[EXERCISE REQUIREMENTS]: In how many lines of the entries below does "onlyGivenNames" appear? Give only the number.

[GIVEN RECORDS]:

theorem State.dropOldest_keeps {r_ : State} (s : State) (h_ : Keeps r_ s) : Keeps r_ (State.dropOldest s) := by
  unfold State.dropOldest
  extract_lets +onlyGivenNames o_0 e_1 e_2
  try clear_value o_0
  try clear_value e_1
  try clear_value e_2
  repeat' with_reducible first
    | assumption
    | exact Keeps.refl _
    | apply State.wr_keeps
    | apply State.bump_keeps
    | apply Keeps.foldl
    | apply Keeps.foldl_snd
    | dsimp only
    | split
    | (refine Keeps.of_some (by assumption) ?_)
    | (refine Keeps.of_snd (by assumption) ?_)
    | (refine Keeps.of_snd_snd (by assumption) ?_)
    | (intro _ _ _; beta_reduce)
    | (fail_if_no_progress apply Keeps.other)
    | intro _

theorem State.makeRoom_keeps {r_ : State} (n : Nat) (s : State) (a b c : Nat) (h_ : Keeps r_ s) : Keeps r_ (State.makeRoom n s a b c) := by
  induction n generalizing s with
  | zero => exact h_
  | succ n ih =>
    unfold State.makeRoom
    repeat' with_reducible first
      | assumption
      | apply ih
      | apply State.dropOldest_keeps
      | apply State.wr_keeps
      | apply State.bump_keeps
      | dsimp only
      | split

theorem State.budgetDrop_keeps {r_ : State} (s : State) (sev : Nat) (h_ : Keeps r_ s) : Keeps r_ (State.budgetDrop s sev) := by
  unfold State.budgetDrop
  extract_lets +onlyGivenNames s_0 s_1
  have h_s_0 : Keeps r_ s_0 := by
    unfold s_0
    repeat' with_reducible first
      | assumption
      | exact Keeps.refl _
      | apply State.setReg_keeps
      | apply State.startTimer_keeps
      | apply State.bump_keeps
      | apply Keeps.foldl
      | apply Keeps.foldl_snd
      | dsimp only
      | split
      | (refine Keeps.of_some (by assumption) ?_)
      | (refine Keeps.of_snd (by assumption) ?_)
      | (refine Keeps.of_snd_snd (by assumption) ?_)
      | (intro _ _ _; beta_reduce)
      | (fail_if_no_progress apply Keeps.other)
      | intro _
  clear_value s_0
  have h_s_1 : Keeps r_ s_1 := by
    unfold s_1
    repeat' with_reducible first
      | assumption
      | exact Keeps.refl _
      | apply State.setReg_keeps
      | apply State.startTimer_keeps
      | apply State.bump_keeps
      | apply Keeps.foldl
      | apply Keeps.foldl_snd
      | dsimp only
      | split
      | (refine Keeps.of_some (by assumption) ?_)
      | (refine Keeps.of_snd (by assumption) ?_)
      | (refine Keeps.of_snd_snd (by assumption) ?_)
      | (intro _ _ _; beta_reduce)
      | (fail_if_no_progress apply Keeps.other)
      | intro _
  clear_value s_1
  repeat' with_reducible first
    | assumption
    | exact Keeps.refl _
    | apply State.setReg_keeps
    | apply State.startTimer_keeps
    | apply State.bump_keeps
    | apply Keeps.foldl
    | apply Keeps.foldl_snd
    | dsimp only
    | split
    | (refine Keeps.of_some (by assumption) ?_)
    | (refine Keeps.of_snd (by assumption) ?_)
    | (refine Keeps.of_snd_snd (by assumption) ?_)
    | (intro _ _ _; beta_reduce)
    | (fail_if_no_progress apply Keeps.other)
    | intro _

theorem State.programStart_keeps {r_ : State} (s : State) (h_ : Keeps r_ s) : Keeps r_ (State.programStart s) := by
  unfold State.programStart
  repeat' with_reducible first
    | assumption
    | exact Keeps.refl _
    | apply State.setReg_keeps
    | apply Keeps.foldl
    | apply Keeps.foldl_snd
    | dsimp only
    | split
    | (refine Keeps.of_some (by assumption) ?_)
    | (refine Keeps.of_snd (by assumption) ?_)
    | (refine Keeps.of_snd_snd (by assumption) ?_)
    | (intro _ _ _; beta_reduce)
    | (fail_if_no_progress apply Keeps.other)
    | intro _

theorem State.offer_keeps {r_ : State} (s : State) (code : Nat) (source : Nat) (payload : List Octet) (ring : RingName) (seq : Nat) (rep : Nat) (first : Nat) (free : Bool) (h_ : Keeps r_ s) : Keeps r_ (State.offer s code source payload ring seq rep first free).2 := by
  unfold State.offer
  extract_lets +onlyGivenNames sev_0
  try clear_value sev_0
  repeat' with_reducible first
    | assumption
    | exact Keeps.refl _
    | apply State.wr_keeps
    | apply State.bump_keeps
    | apply State.budgetDrop_keeps
    | apply State.programStart_keeps
    | apply Keeps.foldl
    | apply Keeps.foldl_snd
    | dsimp only
    | split
    | (refine Keeps.of_some (by assumption) ?_)
    | (refine Keeps.of_snd (by assumption) ?_)
    | (refine Keeps.of_snd_snd (by assumption) ?_)
    | (intro _ _ _; beta_reduce)
    | (fail_if_no_progress apply Keeps.other)
    | intro _

theorem State.offerFold_keeps {r_ : State} (s : State) (ring : RingName) (seq : Nat) (h_ : Keeps r_ s) : Keeps r_ (State.offerFold s ring seq) := by
  unfold State.offerFold
  repeat' with_reducible first
    | assumption
    | exact Keeps.refl _
    | apply Keeps.foldl
    | apply Keeps.foldl_snd
    | dsimp only
    | split
    | (refine Keeps.of_some (by assumption) ?_)
    | (refine Keeps.of_snd (by assumption) ?_)
    | (refine Keeps.of_snd_snd (by assumption) ?_)
    | (intro _ _ _; beta_reduce)
    | (fail_if_no_progress apply Keeps.other)
    | intro _

theorem State.foldOffer_keeps {r_ : State} (s : State) (code : Nat) (source : Nat) (payload : List Octet) (ring : RingName) (seq : Nat) (rep : Nat) (first : Nat) (free : Bool) (taken : Bool) (h_ : Keeps r_ s) : Keeps r_ (State.foldOffer s code source payload ring seq rep first free taken).2 := by
  unfold State.foldOffer
  repeat' with_reducible first
    | assumption
    | exact Keeps.refl _
    | apply State.offer_keeps
    | apply State.offerFold_keeps
    | apply Keeps.foldl
    | apply Keeps.foldl_snd
    | dsimp only
    | split
    | (refine Keeps.of_some (by assumption) ?_)
    | (refine Keeps.of_snd (by assumption) ?_)
    | (refine Keeps.of_snd_snd (by assumption) ?_)
    | (intro _ _ _; beta_reduce)
    | (fail_if_no_progress apply Keeps.other)
    | intro _

theorem State.fbEvent_keeps {r_ : State} (s : State) (code : Nat) (h_ : Keeps r_ s) : Keeps r_ (State.fbEvent s code) := by
  unfold State.fbEvent
  repeat' with_reducible first
    | assumption
    | exact Keeps.refl _
    | apply State.raise_keeps
    | apply Keeps.foldl
    | apply Keeps.foldl_snd
    | dsimp only
    | split
    | (refine Keeps.of_some (by assumption) ?_)
    | (refine Keeps.of_snd (by assumption) ?_)
    | (refine Keeps.of_snd_snd (by assumption) ?_)
    | (intro _ _ _; beta_reduce)
    | (fail_if_no_progress apply Keeps.other)
    | intro _

theorem State.newVar_keeps {r_ : State} (s : State) (code : Nat) (source : Nat) (payload : List Octet) (noToken : Bool) (h_ : Keeps r_ s) : Keeps r_ (State.newVar s code source payload noToken) := by
  unfold State.newVar
  extract_lets +onlyGivenNames n_0 next_1 wraps_2 at__3 seq_4 s1_5 s2_6 s3_7
  try clear_value n_0
  try clear_value next_1
  try clear_value wraps_2
  try clear_value at__3
  try clear_value seq_4
  have h_s1_5 : Keeps r_ s1_5 := by
    unfold s1_5
    repeat' with_reducible first
      | assumption
      | exact Keeps.refl _
      | apply State.wr_keeps
      | apply State.bump_keeps
      | apply State.ringWrite_keeps
      | apply State.makeRoom_keeps
      | apply State.offer_keeps
      | apply State.fbEvent_keeps
      | apply Keeps.foldl
      | apply Keeps.foldl_snd
      | dsimp only
      | split
      | (refine Keeps.of_some (by assumption) ?_)
      | (refine Keeps.of_snd (by assumption) ?_)
      | (refine Keeps.of_snd_snd (by assumption) ?_)
      | (intro _ _ _; beta_reduce)
      | (fail_if_no_progress apply Keeps.other)
      | intro _
  clear_value s1_5
  have h_s2_6 : Keeps r_ s2_6 := by
    unfold s2_6
    repeat' with_reducible first
      | assumption
      | exact Keeps.refl _
      | apply State.wr_keeps
      | apply State.bump_keeps
      | apply State.ringWrite_keeps
      | apply State.makeRoom_keeps
      | apply State.offer_keeps
      | apply State.fbEvent_keeps
      | apply Keeps.foldl
      | apply Keeps.foldl_snd
      | dsimp only
      | split
      | (refine Keeps.of_some (by assumption) ?_)
      | (refine Keeps.of_snd (by assumption) ?_)
      | (refine Keeps.of_snd_snd (by assumption) ?_)
      | (intro _ _ _; beta_reduce)
      | (fail_if_no_progress apply Keeps.other)
      | intro _
  clear_value s2_6
  have h_s3_7 : Keeps r_ s3_7 := by
    unfold s3_7
    repeat' with_reducible first
      | assumption
      | exact Keeps.refl _
      | apply State.wr_keeps
      | apply State.bump_keeps
      | apply State.ringWrite_keeps
      | apply State.makeRoom_keeps
      | apply State.offer_keeps
      | apply State.fbEvent_keeps
      | apply Keeps.foldl
      | apply Keeps.foldl_snd
      | dsimp only
      | split
      | (refine Keeps.of_some (by assumption) ?_)
      | (refine Keeps.of_snd (by assumption) ?_)
      | (refine Keeps.of_snd_snd (by assumption) ?_)
      | (intro _ _ _; beta_reduce)
      | (fail_if_no_progress apply Keeps.other)
      | intro _
  clear_value s3_7
  repeat' with_reducible first
    | assumption
    | exact Keeps.refl _
    | apply State.wr_keeps
    | apply State.bump_keeps
    | apply State.ringWrite_keeps
    | apply State.makeRoom_keeps
    | apply State.offer_keeps
    | apply State.fbEvent_keeps
    | apply Keeps.foldl
    | apply Keeps.foldl_snd
    | dsimp only
    | split
    | (refine Keeps.of_some (by assumption) ?_)
    | (refine Keeps.of_snd (by assumption) ?_)
    | (refine Keeps.of_snd_snd (by assumption) ?_)
    | (intro _ _ _; beta_reduce)
    | (fail_if_no_progress apply Keeps.other)
    | intro _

[THE ANSWER]: 4